10-11-2022 08:22 AM
Hello Everyone,
My programm acquire data in single points that I would like to integrate using the real dt and the trapezoidal rule: ((X(i-1) + X(i)) / 2) * dt
Here is what is happening in my programm: I become through a scale the mass in [g]. After derivating in manually with the realt dt (see VI attached) I become the mass flow [g/s]. In order to validate my results I want to integrate the mass flow to get the mass [g]. However, the results of the integration differ significantely from the mesured mass from the scale itself.
I tried to explain the context in the screenshot attached.
Do you have any ideas why am I getting false results ?
best regards
Solved! Go to Solution.
10-11-2022 08:53 AM - edited 10-11-2022 09:33 AM
Hi Ezzow,
1. I'm not sure why you want to "validate" a measured value by derivating it and then re-integrating it right away...
Note that numerical integration is an approximation of the true integral and that you will have a deviation over time due to iterative approximation and rounding errors.
2. Your formula is right but you only compute the surface of the current trapeze.
You must add it up to a shift register to compute the sum of all trapezes to get the global integral.
Test the attached VI:
10-11-2022 09:39 AM
@raphschru wrote:
Hi Ezzow,
1. I'm not sure why you want to "validate" a measured value by derivating it and then re-integrating it right away...

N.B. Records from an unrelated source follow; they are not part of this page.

/-- The M slot (R163, Table 8-10). -/
def decodeM (w : Nat) : Except Reject Instr :=
  let g := guard64 w
  match w / 2^56 % 256 with
  | 0x00 => if w = 0 then .ok (.nop .m) else .error .reservedBits
  | 0x01 => arm w ([(0, 8)] ++ (if fld w 13 1 = 1 then [(36, 3)] else []) ++ (if fld w 12 1 = 0 then [(8, 4)] else []) ++ (if isSbCode (fld w 20 4) || isSbCode (fld w 16 4) then [] else [(24, 9)])) true (do let o ← mmaAt w; some (.mma g o))
  | 0x02 => arm w ([(0, 8)] ++ (if fld w 13 1 = 1 then [(36, 3)] else []) ++ (if fld w 12 1 = 0 then [(8, 4)] else []) ++ (if isSbCode (fld w 20 4) || isSbCode (fld w 16 4) then [] else [(24, 9)])) true (do let o ← mmaAt w; some (.mmaz g o))
  | 0x03 => arm w ([(0, 2)] ++ (if fld w 13 1 = 1 then [(36, 3)] else []) ++ (if fld w 12 1 = 0 then [(8, 4)] else []) ++ (if isSbCode (fld w 20 4) || isSbCode (fld w 16 4) then [] else [(24, 9)])) true (do let o ← mmaAt w; some (.mmam g o (bv w 5) (bv w 2)))
  | 0x04 => arm w [(0, 13), (20, 31)] true (some (.mcall g (bv w 13)))
  | 0x05 => arm w [(0, 51)] true (some (.mret g))
  | 0x06 => arm w [(0, 36), (39, 12)] true (some (.mcb g (bv w 36)))
  | 0x07 => arm w [(0, 36), (39, 12)] true (some (.mzb g (bv w 36)))
  | 0x08 => arm w [(0, 17), (20, 4), (33, 18)] true (some (.mrgat g (bv w 24) (bv w 17)))
  | 0x09 => arm w [(0, 3), (20, 19), (48, 3)] true (some (.mrule g (bv w 39) (bv w 18) (bit w 17) (bv w 15) (bv w 11) (bv w 3)))
  | 0x0A => arm w [(0, 14), (20, 16), (39, 12)] true (some (.mrtab g (bv w 36) (bv w 14)))
  | 0x0B => arm w [(12, 27)] true (some (.aclr g (bv w 39) (bv w 0)))
  | 0x0C => arm w [(0, 3), (20, 16), (39, 12)] true (some (.mpld g (bv w 36) (bv w 13) (bv w 7) (bv w 3)))
  | _ => .error .unassigned

/-- The L slot (R163, Table 8-11). -/
def decodeL (w : Nat) : Except Reject Instr :=
  let g := guard64 w
  match w / 2^56 % 256 with
  | 0x00 => if w = 0 then .ok (.nop .l) else .error .reservedBits
  | 0x01 => arm w [(10, 4), (18, 3), (27, 9), (48, 3)] true (do let ty ← tyAt w 14; some (.lds g ty (bv w 42) (bv w 36) (bv w 0) (bv w 21)))
  | 0x02 => arm w [(10, 4), (27, 9)] true (do let ty ← tyAt w 14; some (.ldv g ty (bv w 42) (bv w 36) (bv w 0) (bv w 21) (bv w 18)))
  | 0x03 => arm w [(10, 4), (33, 3)] true (do let ty ← tyAt w 14; some (.ldvs g ty (bv w 42) (bv w 36) (bv w 27) (bv w 0) (bv w 21) (bv w 18)))
  | 0x04 => arm w [(11, 3)] true (do let ty ← tyAt w 14; some (.ldg g ty (bit w 10) (bv w 42) (bv w 36) (bv w 27) (bv w 0) (bv w 21) (bv w 18)))
  | 0x05 => arm w [(10, 4), (27, 9)] true (do let ty ← tyAt w 14; some (.ldb g ty (bv w 42) (bv w 36) (bv w 0) (bv w 21) (bv w 18)))
  | 0x06 => arm w [(14, 7), (27, 9), (45, 6)] true (some (.ldt g (bv w 42) (bv w 10) (bv w 36) (bv w 0) (bv w 21)))
  | 0x07 => arm w [(0, 3), (10, 4), (33, 3)] (fld w 14 4 == 8) (some (.ldp g (bv w 4) (bv w 6) (bit w 3) (bv w 42) (bv w 36) (bv w 27) (bv w 21) (bv w 18)))
  | 0x08 => arm w [(0, 18), (27, 15), (44, 7)] true (some (.ldc g (bv w 42) (bv w 21) (bv w 18)))
  | _ => .error .unassigned

/-- The ST slot (R163, Table 8-12). -/
def decodeSt (w : Nat) : Except Reject Instr :=
  let g := guard64 w
  match w / 2^56 % 256 with
  | 0x00 => if w = 0 then .ok (.nop .st) else .error .reservedBits
  | 0x01 => arm w [(10, 4), (18, 18), (48, 3)] true (do let ty ← tyAt w 14; some (.sts g ty (bv w 42) (bv w 36) (bv w 0)))
  | 0x02 => arm w [(10, 4), (21, 15)] true (do let ty ← tyAt w 14; some (.stv g ty (bv w 42) (bv w 36) (bv w 0) (bv w 18)))
  | 0x03 => arm w [(10, 4), (21, 6), (33, 3)] true (do let ty ← tyAt w 14; some (.stvs g ty (bv w 42) (bv w 36) (bv w 27) (bv w 0) (bv w 18)))
  | 0x04 => arm w [(11, 3), (21, 6)] true (do let ty ← tyAt w 14; some (.stsc g ty (bit w 10) (bv w 42) (bv w 36) (bv w 27) (bv w 0) (bv w 18)))
  | 0x05 => arm w [(14, 22), (45, 6)] true (some (.stt g (bv w 42) (bv w 10) (bv w 36) (bv w 0)))
  | 0x06 => arm w [(0, 27), (36, 6), (45, 6)] true (some (.stq g (bv w 42) (bv w 27)))
  | 0x07 => arm w [(10, 26), (42, 9)] true (some (.stz g (bv w 36) (bv w 0)))
  | _ => .error .unassigned

/-- The X slot (R163, Table 8-13). -/
def decodeX (w : Nat) : Except Reject Instr :=
  let g := guard48 w
  match w / 2^40 % 256 with
  | 0x00 => if w = 0 then .ok (.nop .x) else .error .reservedBits
  | 0x01 => arm w [(8, 2), (20, 6)] true (do let ty ← tyAt w 10; some (.xsv g ty (bv w 0) (bv w 26) (bv w 14)))
  | 0x02 => arm w [(0, 10), (20, 6)] true (do let ty ← tyAt w 10; some (.xsvb g ty (bv w 26) (bv w 14)))
  | 0x03 => arm w [(8, 2), (20, 6)] true (do let ty ← tyAt w 10; some (.xvs g ty (bv w 0) (bv w 14) (bv w 26)))
  | 0x04 => arm w [(0, 14)] true (some (.xvt g (bv w 26) (bv w 23) (bit w 22) (bv w 16) (bv w 14)))
  | 0x05 => arm w [(0, 14)] true (some (.xtv g (bv w 26) (bv w 23) (bit w 22) (bv w 16) (bv w 14)))
  | 0x06 => arm w [(0, 14)] true (some (.xav g (bv w 26) (bv w 14)))
  | 0x07 => arm w [(0, 14)] true (some (.xva g (bv w 26) (bv w 14)))
  | 0x10 => arm w [(0, 11)] true (some (.xcopy g (bv w 11) (bv w 29) (bv w 23)))
  | 0x11 => arm w [(0, 17)] true (some (.xpack g (bv w 20) (rmAt w 18) (bit w 17) (bv w 29) (bv w 23)))
  | 0x12 => arm w [(0, 20)] true (some (.xunpk g (bv w 20) (bv w 29) (bv w 23)))
  | 0x13 => arm w [(0, 23)] true (some (.xdec g (bv w 29) (bv w 23)))
  | 0x14 => arm w [(0, 22)] true (some (.xzs g (bit w 22) (bv w 29) (bv w 23)))
  | 0x15 => arm w [(0, 11)] true (some (.xcrc g (bv w 11) (bv w 29) (bv w 23)))
  | 0x18 => arm w [(0, 16)] true (some (.xnest g (bv w 16) (bv w 29) (bv w 23)))
  | 0x20 => arm w [(0, 29)] true (some (.xbcast g (bv w 29)))
  | 0x21 => arm w [(0, 29)] true (some (.xgath g (bv w 29)))
  | 0x22 => arm w [(0, 29)] true (some (.xsend g (bv w 29)))
  | 0x23 => arm w [(0, 29)] true (some (.xrecv g (bv w 29)))
  | 0x24 => arm w [(0, 29)] true (some (.xrscat g (bv w 29)))
  | 0x25 => arm w [(0, 29)] true (some (.xallred g (bv w 29)))
  | 0x26 => arm w [(0, 23)] true (some (.xcancel g (bv w 29) (bv w 23)))
  | _ => .error .unassigned

/-- The Y slot (R163, Table 8-14). -/
def decodeY (w : Nat) : Except Reject Instr :=
  let g := guard48 w
  match w / 2^40 % 256 with
  | 0x00 => if w = 0 then .ok (.nop .y) else .error .reservedBits
  | 0x01 => arm w [(0, 23)] true (some (.twait g (bv w 29) (bv w 23)))
  | 0x02 => arm w [(0, 23), (29, 6)] true (some (.tsig g (bv w 23)))
  | 0x03 => arm w [(0, 11), (17, 6)] true (some (.tread g (bv w 29) (bv w 23) (bv w 11)))
  | 0x08 => arm w [(0, 20), (23, 12)] true (some (.fence g (bv w 20)))
  | 0x10 => arm w ([(0, 8)] ++ (if fld w 10 1 = 0 then [(29, 6), (11, 6)] else [])) true (some (.aadd g (atyAt w 8) (bit w 10) (bv w 29) (bv w 23) (bv w 17) (bv w 11)))
  | 0x11 => arm w ([(0, 8)] ++ (if fld w 10 1 = 0 then [(29, 6), (11, 6)] else [])) true (some (.aand g (atyAt w 8) (bit w 10) (bv w 29) (bv w 23) (bv w 17) (bv w 11)))
  | 0x12 => arm w ([(0, 8)] ++ (if fld w 10 1 = 0 then [(29, 6), (11, 6)] else [])) true (some (.aor g (atyAt w 8) (bit w 10) (bv w 29) (bv w 23) (bv w 17) (bv w 11)))
  | 0x13 => arm w ([(0, 8)] ++ (if fld w 10 1 = 0 then [(29, 6), (11, 6)] else [])) true (some (.axor g (atyAt w 8) (bit w 10) (bv w 29) (bv w 23) (bv w 17) (bv w 11)))
  | 0x14 => arm w ([(0, 8)] ++ (if fld w 10 1 = 0 then [(29, 6), (11, 6)] else [])) true (some (.amin g (atyAt w 8) (bit w 10) (bv w 29) (bv w 23) (bv w 17) (bv w 11)))
  | 0x15 => arm w ([(0, 8)] ++ (if fld w 10 1 = 0 then [(29, 6), (11, 6)] else [])) true (some (.amax g (atyAt w 8) (bit w 10) (bv w 29) (bv w 23) (bv w 17) (bv w 11)))
  | 0x16 => arm w ([(0, 8)] ++ (if fld w 10 1 = 0 then [(29, 6), (11, 6)] else [])) true (some (.aswp g (atyAt w 8) (bit w 10) (bv w 29) (bv w 23) (bv w 17) (bv w 11)))
  | 0x17 => arm w ([(0, 8)] ++ (if fld w 10 1 = 0 then [(29, 6), (11, 6)] else [])) true (some (.acas g (atyAt w 8) (bit w 10) (bv w 29) (bv w 23) (bv w 17) (bv w 11)))
  | 0x18 => arm w ([(0, 8)] ++ (if fld w 10 1 = 0 then [(29, 6), (11, 6)] else [])) true (if fld w 8 2 ≠ 0 then none else some (.afadd g (bit w 10) (bv w 29) (bv w 23) (bv w 17) (bv w 11)))
  | 0x20 => arm w [(0, 29)] true (some (.mred g (bv w 29)))
  | 0x28 => arm w [(0, 18), (23, 12)] true (some (.arrive g (bv w 18)))
  | 0x29 => arm w [(0, 18), (23, 12)] true (some (.bwait g (bv w 18)))
  | 0x2A => arm w [(0, 18), (23, 12)] true (some (.drop g (bv w 18)))
  | 0x30 => arm w [(0, 23)] true (some (.qpush g (bv w 29) (bv w 23)))
  | 0x31 => arm w [(0, 11), (17, 6)] true (some (.qpop g (bv w 29) (bv w 23) (bv w 11)))
  | 0x38 => arm w [(0, 23)] true (some (.launch g (bv w 29) (bv w 23)))
  | 0x40 => arm w [(0, 11), (17, 6)] true (some (.cvclaim g (bv w 29) (bv w 23) (bv w 11)))
  | 0x41 => arm w [(0, 23)] true (some (.cvdone g (bv w 29) (bv w 23)))
  | 0x48 => arm w [(0, 23)] true (some (.pwait g (bv w 29) (bv w 23)))
  | 0x50 => arm w [(8, 21)] true (some (.trap g (bv w 29) (bv w 0)))
  | 0x51 => arm w [(0, 35)] true (some (.halt g))
  | 0x52 => arm w [(0, 35)] true (some (.ffence g))
  | 0xE0 => arm w [(0, 20)] true (some (.tinvPage g (bv w 29) (bv w 23) (bv w 20)))
  | 0xE1 => arm w [(0, 20), (29, 6)] true (some (.tinvAsid g (bv w 23) (bv w 20)))
  | 0xE2 => arm w [(0, 20), (23, 12)] true (some (.tinvAll g (bv w 20)))
  | 0xE4 => arm w [(0, 18)] true (some (.smap g (bv w 18) (bv w 26) (bv w 20)))
  | 0xE5 => arm w [(0, 18), (20, 6)] true (some (.sdrain g (bv w 18) (bv w 26)))
  | 0xE8 => arm w [(0, 35)] true (some (.phase g))
  | _ => .error .unassigned

/-- The operation of slot word w in a slot (R163). -/
def decodeSlot (sl : Slot) (w : Nat) : Except Reject Instr :=
  match sl with
  | .s => decodeS w
  | .v0 => decodeV false w
  | .v1 => decodeV true w
  | .m => decodeM w
  | .l => decodeL w
  | .st => decodeSt w
  | .x => decodeX w
  | .y => decodeY w

/-- Position of a slot: lowest bit and width in the bundle (Table 8-1). -/
def Slot.pos : Slot → Nat × Nat
  | .s => (32, 64) | .v0 => (96, 64) | .v1 => (160, 64) | .m => (224, 64) | .l => (288, 64) | .st => (352, 64)
  | .x => (416, 48) | .y => (464, 48)

/-- Number of a slot in slot order, as EMPTY and sr.fault.SLOT count (Tables 8-2, 8-15). -/
def Slot.index : Slot → Nat
  | .s => 0 | .v0 => 1 | .v1 => 2 | .m => 3 | .l => 4 | .st => 5 | .x => 6 | .y => 7

/-- The slots in slot order (R152). -/
def Slot.all : List Slot := [.s, .v0, .v1, .m, .l, .st, .x, .y]

/-- The word of a slot in bundle b. -/
def slotWord (b : Nat) (sl : Slot) : Nat := fld b sl.pos.1 sl.pos.2

/-- Bundle header (R153, Table 8-2). -/
structure Header where
  ckpt : Bool
  safe : Bool
  cls : BitVec 2
  pv0 : BitVec 2
  pv1 : BitVec 2
  pm : BitVec 1
  pl : BitVec 1
  pst : BitVec 1
  px : BitVec 1
  empty : BitVec 8
  rsv : BitVec 12
deriving DecidableEq, Repr

/-- Header fields of bundle b. -/
def headerOf (b : Nat) : Header :=
  { ckpt := bit b 0, safe := bit b 1, cls := bv b 2, pv0 := bv b 4, pv1 := bv b 6, pm := bv b 8, pl := bv b 9,
    pst := bv b 10, px := bv b 11, empty := bv b 12, rsv := bv b 20 }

Note that numerical integration is an approximation of the true integral and that you will have a deviation over time due to iterative approximation and rounding errors.
2. Your formula is right but you only compute the surface of the current trapeze.
You must add it up to a shift register to compute the sum of all trapezes to get the global integral.
Test the attached VI:
That made me laugh. You meant "trapezoid" not "trapeze".
10-11-2022 10:05 AM
10-11-2022 10:09 AM
@raphschru wrote:
Damn I was fooled by the french translation "Méthode des trapèzes", I thought trapezoid was the adjective and trapeze the noun.
They're both nouns.
10-12-2022 02:55 AM - edited 10-12-2022 02:55 AM
Hi raphschru,
I apreciate your help, thank you!
The VI is working.
Can you please explain the role of the red marked part? because I didn't get it. I even removed it and it's still working.
best regards
10-12-2022 03:11 AM
@Ezzow wrote:
Can you please explain the role of the red marked part? because I didn't get it. I even removed it and it's still working.
The True sets the starting value to m(g), and then it adds the dy/dx (i assume) If you set a breakpoint after the Select and Retain wire values or Highlight mode it should be obvious.